The trial will examine planned 300 patients over a 2-year period if a shoe insole equipped with sensors can prevent foot injuries in diabetics with nerve damage. Nerves in the feet have the task to give us information about touch, pressure and temperatures. If they are injured, falls, (unnoticed) injuries, permanently open wounds and joint misalignments due to incorrect loading will follow. With the development of a smart insole, the goal is to replace the lost information. Sensors take over the task of damaged nerves. It will be investigated whether the feedback of pressure and temperature changes can prevent the occurrence of foot ulcers.
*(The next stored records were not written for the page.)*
-- ==== Sys2Proof/Machine/Fabric.lean ====
section
/-!
DEFINITION. Where the position engine and the Sward arbiter meet every other block: an insertion or removal that becomes active and its
answer to the client, a source's enable, firing, and the grant of an event with its delivery to all consumers (chapters 3 and 4).
-/
set_option Elab.async false
namespace Sys2Proof.Machine

/-! ## Insertion and removal -/

/-- The result of a port's request (R94). -/
def State.portAnswer (s : State) (p status handle : Nat) : State :=
  let s := s.set (R.PORT_RESULT_STATUS p) status
  let s := if status = 0 ∨ status = 5 then (s.set (R.PORT_RESULT_HANDLE_INDEX p) handle).set (R.PORT_RESULT_HANDLE_GEN p) (handle / 2 ^ 18) else s
  s.raise (R.PORT_RESULT_DONE p)

/-- The result of a request returns to its client (R92, R94, R100). -/
def State.peResult (s : State) (c : Client) (r : PReq) (a : PAnswer) : State :=
  match c with
  | .jobs => s
  | .compare => if r.insert then s.gateAnswer r.tag r.entry a.status a.handle else s
  | .ling => s.lingAnswer r.tag a.status a.handle
  | .creel => if r.insert then s.markInserted r.tag a.status else s
  | .skep => if 2 ^ 20 ≤ r.tag then s.armAnswer r.tag a.status a.handle else s
  | .port p => if r.insert then s.portAnswer p a.status a.handle
    else (s.set (R.PORT_RESULT_STATUS p) a.status).raise (R.PORT_RESULT_DONE p)

/-- ENTRY_INSERT_ACTIVE (R90): the first request of a client's queue, an insertion, becomes active when the rotation is at that client
(R98); `slot` is the slot that the engine prefers (assumption 6). -/
def execEntryInsertActive (c : Client) (slot : Nat) (s : State) : Host.Outcome State Fault Refusal :=
  .next <|
    match s.peWaiting c with
    | [] => s
    | r :: _ =>
      if r.insert && s.peTurn == some (clientCode c) then
        let a := (s.peTake c).peInsert (clientCode c) r.entry slot
        a.state.peResult c r a
      else s

/-- What follows where a port has removed entry `e` (R474, R493). -/
def State.portRemoved (s : State) (status client : Nat) (e : BitVec 128) (handle : Nat) : State :=
  if status = 0 ∧ 8 ≤ client then (s.gateRemoved e handle 7).switchGone e (handle % 2 ^ 26) else s

/-- ENTRY_REMOVE_ACTIVE (R97): the first request of a client's queue, a removal, becomes active when the rotation is at that client (R98). A
GATE entry that a port removes sets its context's ACT_RESULT to REMOVED (R493), a JOB_SWITCH entry that it removes is no pending switch any
longer (R474), and a generator inserts its entry anew (R337). -/
def execEntryRemoveActive (c : Client) (s : State) : Host.Outcome State Fault Refusal :=
  .next <|
    match s.peWaiting c with
    | [] => s
    | r :: _ =>
      if r.insert || s.peTurn != some (clientCode c) then s
      else
        let e := (s.slotOf (r.handle % 2 ^ 18)).entry
        let a := (s.peTake c).peRemove (clientCode c) r.handle
        ((a.state.portRemoved a.status (clientCode c) e r.handle).genKeep false).peResult c r a

/-! ## Firing -/

/-- ENTRY_CROSSED (R83, R86, R87): the entry that is next in the order of R87 fires, one of this clock's eight; a generator whose entry has
fired inserts the next (R337). -/
def execEntryCrossed (s : State) : Host.Outcome State Fault Refusal :=
  .next <|
    match s.nextDue with
    | some d => if d.deferred then s else (s.countFire.fireSlot d.slot d.late d.forward).genKeep true
    | none => s

/-- ENTRY_DEFERRED_FIRE (R87): an entry that an earlier clock has deferred fires with FIRE_DEFER, one of this clock's eight. -/
def execEntryDeferredFire (s : State) : Host.Outcome State Fault Refusal :=
  .next <|
    match s.nextDue with
    | some d => if d.deferred then (s.noteDefer.countFire.fireSlot d.slot d.late d.forward).genKeep true else s
    | none => s

/-- The late entries that are next fire as the event clock in which they became active ends (R87, R91). -/
def State.fireLates (s : State) : Nat → State
  | 0 => s
  | fuel + 1 =>
    match s.nextDue with
    | some d =>
      if d.late && !d.deferred then ((s.countFire.fireSlot d.slot true d.forward).genKeep true).fireLates fuel else s
    | none => s

/-! ## Enabling a source (R70) -/

/-- An entry between the old and the new position of a source that is enabled is late (R70, R91). -/
def State.jumpLate (s : State) (d : Due) : State :=
  let x := s.slotOf d.slot
  let e := x.entry
  let h := s.handleOf d.slot
  if e = 0 then s
  else if eLateFire e then (s.noteLate x.client e true h).fireLate d.slot
  else (((s.noteLate x.client e false 0).freeSlot d.slot).gateRemoved e h 4).switchGone e h

/-- SOURCE_ENABLE (R70): the position word of a source that has been enabled is loaded from its input without crossing; the entries jumped
over are late, taken by INDEX (R87). -/
def execSourceEnable (n : Fin 8) (s : State) : Host.Outcome State Fault Refusal :=
  .next <|
    if s.on (R.SRC_CTRL_EN n) && !(s.srcOf n).loaded then
      let s := s.setSrc n { s.srcOf n with loaded := true }
      let old := s
      let p := match s.get (R.SRC_CTRL_INPUT n) with
        | 0 => s.srcTarget n
        | _ => match s.inputPos n with
          | some p => posMod (p + s.srcOffset n)
          | none => s.srcPos n
      let s := s.placeSource n p
      let moves := (n.val, old.srcPos n, p) :: (old.boundViews n).map fun (v : Nat) => (v + 8, old.viewPos v, s.viewPos v)
      let s := s.startSource n
      let s := s.forList (sortBy (fun d => (d.slot, 0)) (s.crossed moves)) fun d s => s.jumpLate d
      (s.srcShow n).genKeep true
    else s

/-! ## The arbiter (R112 to R114, R124, R125) -/

/-- The channel whose head event is granted next in this event clock: a request is never granted in the clock of its arrival, a channel is
granted once a clock and 16 are at most, in rotating order after the last channel granted (R112). -/
def State.nextGrant (s : State) : Option (Nat × Req) :=
  let done := if s.swd.grantClk = s.clk + 1 then s.swd.granted else []
  if 16 ≤ done.length then none
  else
    ((List.range 256).map fun (i : Nat) => (s.swd.lastCh + 1 + i) % 256).findSome? fun (c : Nat) =>
      match s.fifoOf c with
      | r :: _ => if r.clk < s.clk ∧ ¬ done.contains c then some (c, r) else none
      | [] => none

/-- The event that the grant of a request forms (R108, R110, R113); it is delivered in the clock after (R114). -/
def State.eventOf (s : State) (c : Nat) (r : Req) : Event :=
  let src := match r.src with | some n => n | none => s.get (R.SWD_CH_CFG_STAMP_SRC c)
  { req := r, age := min 255 (s.clk - r.clk), gseq := (s.get R.SWD_GSEQ_GSEQ + 1) % 2 ^ 32, stampSrc := src
    position := s.srcPos src, time := s.timeNs, clk := s.clk + 1 }

/-- RUNAWAY (R125): the channel of event `e` is stopped, its FIFO emptied, and the log told. -/
def State.runaway (s : State) (c : Nat) (e : Event) : State :=
  let s := { s with swd := { s.swd with stopped := Tbl.put false s.swd.stopped c true } }
  let s := ((s.clear (R.SWD_CH_CFG_EN c)).raise (R.SWD_CH_STATUS_RUNAWAY c)).raise R.SWD_STATUS_RUNAWAY
  (s.emptyFifo c).log 10 (leBytes 4 c ++ leBytes 4 e.gseq ++ leBytes 8 e.position)

/-- The grant itself: the request leaves its FIFO, GSEQ, WATCH and CH_CNT count it, and a count above CH_GUARD_MAX in the guard window
stops the channel with RUNAWAY (R113, R124, R125). A grant in the clock of a write of the guard registers lies in no window (assumption
102). -/
def State.grant (s : State) (c : Nat) (e : Event) : State :=
  let done := if s.swd.grantClk = s.clk + 1 then s.swd.granted else []
  let s := s.setFifo c ((s.fifoOf c).drop 1)
  let k := if Tbl.get false s.swd.noWindow c then 0 else Tbl.get 0 s.swd.window c + 1
  let s := { s with swd := { s.swd with
    lastCh := c, grantClk := s.clk + 1, granted := done ++ [c], window := Tbl.put 0 s.swd.window c k } }
  let s := s.set R.SWD_GSEQ_GSEQ e.gseq
  let s := (s.raiseBits (R.WATCH_FLAGS (c / 32)) (2 ^ (c % 32))).girqSward
  let s := s.bump (R.CH_CNT_CNT c)
  if s.get (R.CH_GUARD_MAX c) < k then s.runaway c e else s

/-- A granted event reaches every subscribed consumer input (R111, R114). -/
def State.deliverAll (s : State) (e : Event) : State :=
  let s := (s.deliverSward e).deliverTriggers e
  let s := (s.deliverLing e).deliverJobs e
  let s := (s.deliverMarks e).deliverSsi e
  (s.deliverStation e).deliverTaps e

/-- EVENT_GRANT (R112): the arbiter grants one event, which is delivered in the event clock after (R114). -/
def execEventGrant (s : State) : Host.Outcome State Fault Refusal :=
  .next <|
    match s.nextGrant with
    | none => s
    | some (c, r) =>
      let e := s.eventOf c r
      let s := s.grant c e
      { s with swd := { s.swd with delivering := s.swd.delivering ++ [e] } }

/-- The deliveries of this event clock, in GSEQ order: the events granted in the clock before (R114, R118), also on a channel whose EN has
been cleared since (assumption 103). Accesses of the clock come first
(R25), so the deliveries are made as it ends. -/
def State.deliverDue (s : State) : State :=
  let due := s.swd.delivering.filter fun e => decide (e.clk ≤ s.clk)
  let s := { s with swd := { s.swd with delivering := s.swd.delivering.filter fun e => decide (s.clk < e.clk) } }
  s.forList due fun e s => s.deliverAll e

end Sys2Proof.Machine
end

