-- ==== Sys2Proof/Machine/Tick.lean ====
section
/-!
DEFINITION. One event clock: what passes when no command waits (assumption 2).
-/
set_option Elab.async false
namespace Sys2Proof.Machine

/-- The present event clock ends: the late entries of it that are next fire (R87, R91), its deliveries are made after its accesses (R25, R114), the zone closures of it are applied (R427), its sample sets the reference of a channel just
enabled (R39), and what is left to fire is deferred (R87). -/
def State.endClock (s : State) : State := (s.fireLates 8).deliverDue.zonesApply.encReference.deferRest.closeClock

/-- The next event clock begins (R13, R15): the clock and station time advance, every position source moves on by one clock of interpolation,
asynchronous requests arrive (R111), and the Ethernet ports and the serial lanes transmit (R169, R241). -/
def State.startClock (s : State) : State := ({ s with clk := s.clk + 1 }).timeTick.tickSources.arriveAsync.serveStation.serveLanes

/-- One event clock passes. -/
def State.tick (s : State) : State := s.endClock.startClock

end Sys2Proof.Machine
end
This new care method deviates from standard therapy and has not been previously approved. The routine care for patients with nerve damage includes protective footwear with ready-made or custom-made soles, which tailor orthopedic shoemakers according to the medical advice. The insole is designed according to the shape of the foot and consists of materials that distribute the applied compressive forces as evenly as possible. However, punctual loads can not be completely compensated in this way. Pressure stresses that lead to dreaded circulatory disorders and ulcerations are not always prevented. That's why the intelligent shoe insole was developed. In contrast to conventional insoles, it is equipped with several wafer-thin pressure and temperature sensors as well as a data memory chip. The sensors are incorporated into the insole so that they themselves do not exert any pressure and are not felt. During the measurement, they record the pressure and temperature values ​​of the feet and send them to a mobile phone (smartphone). There, the result of the measurement is displayed. The measurement results are transferred from the smartphone to the study center. Should the temperature values ​​of the feet indicate an incipient ulcer, the smartphone sends a message to the study center.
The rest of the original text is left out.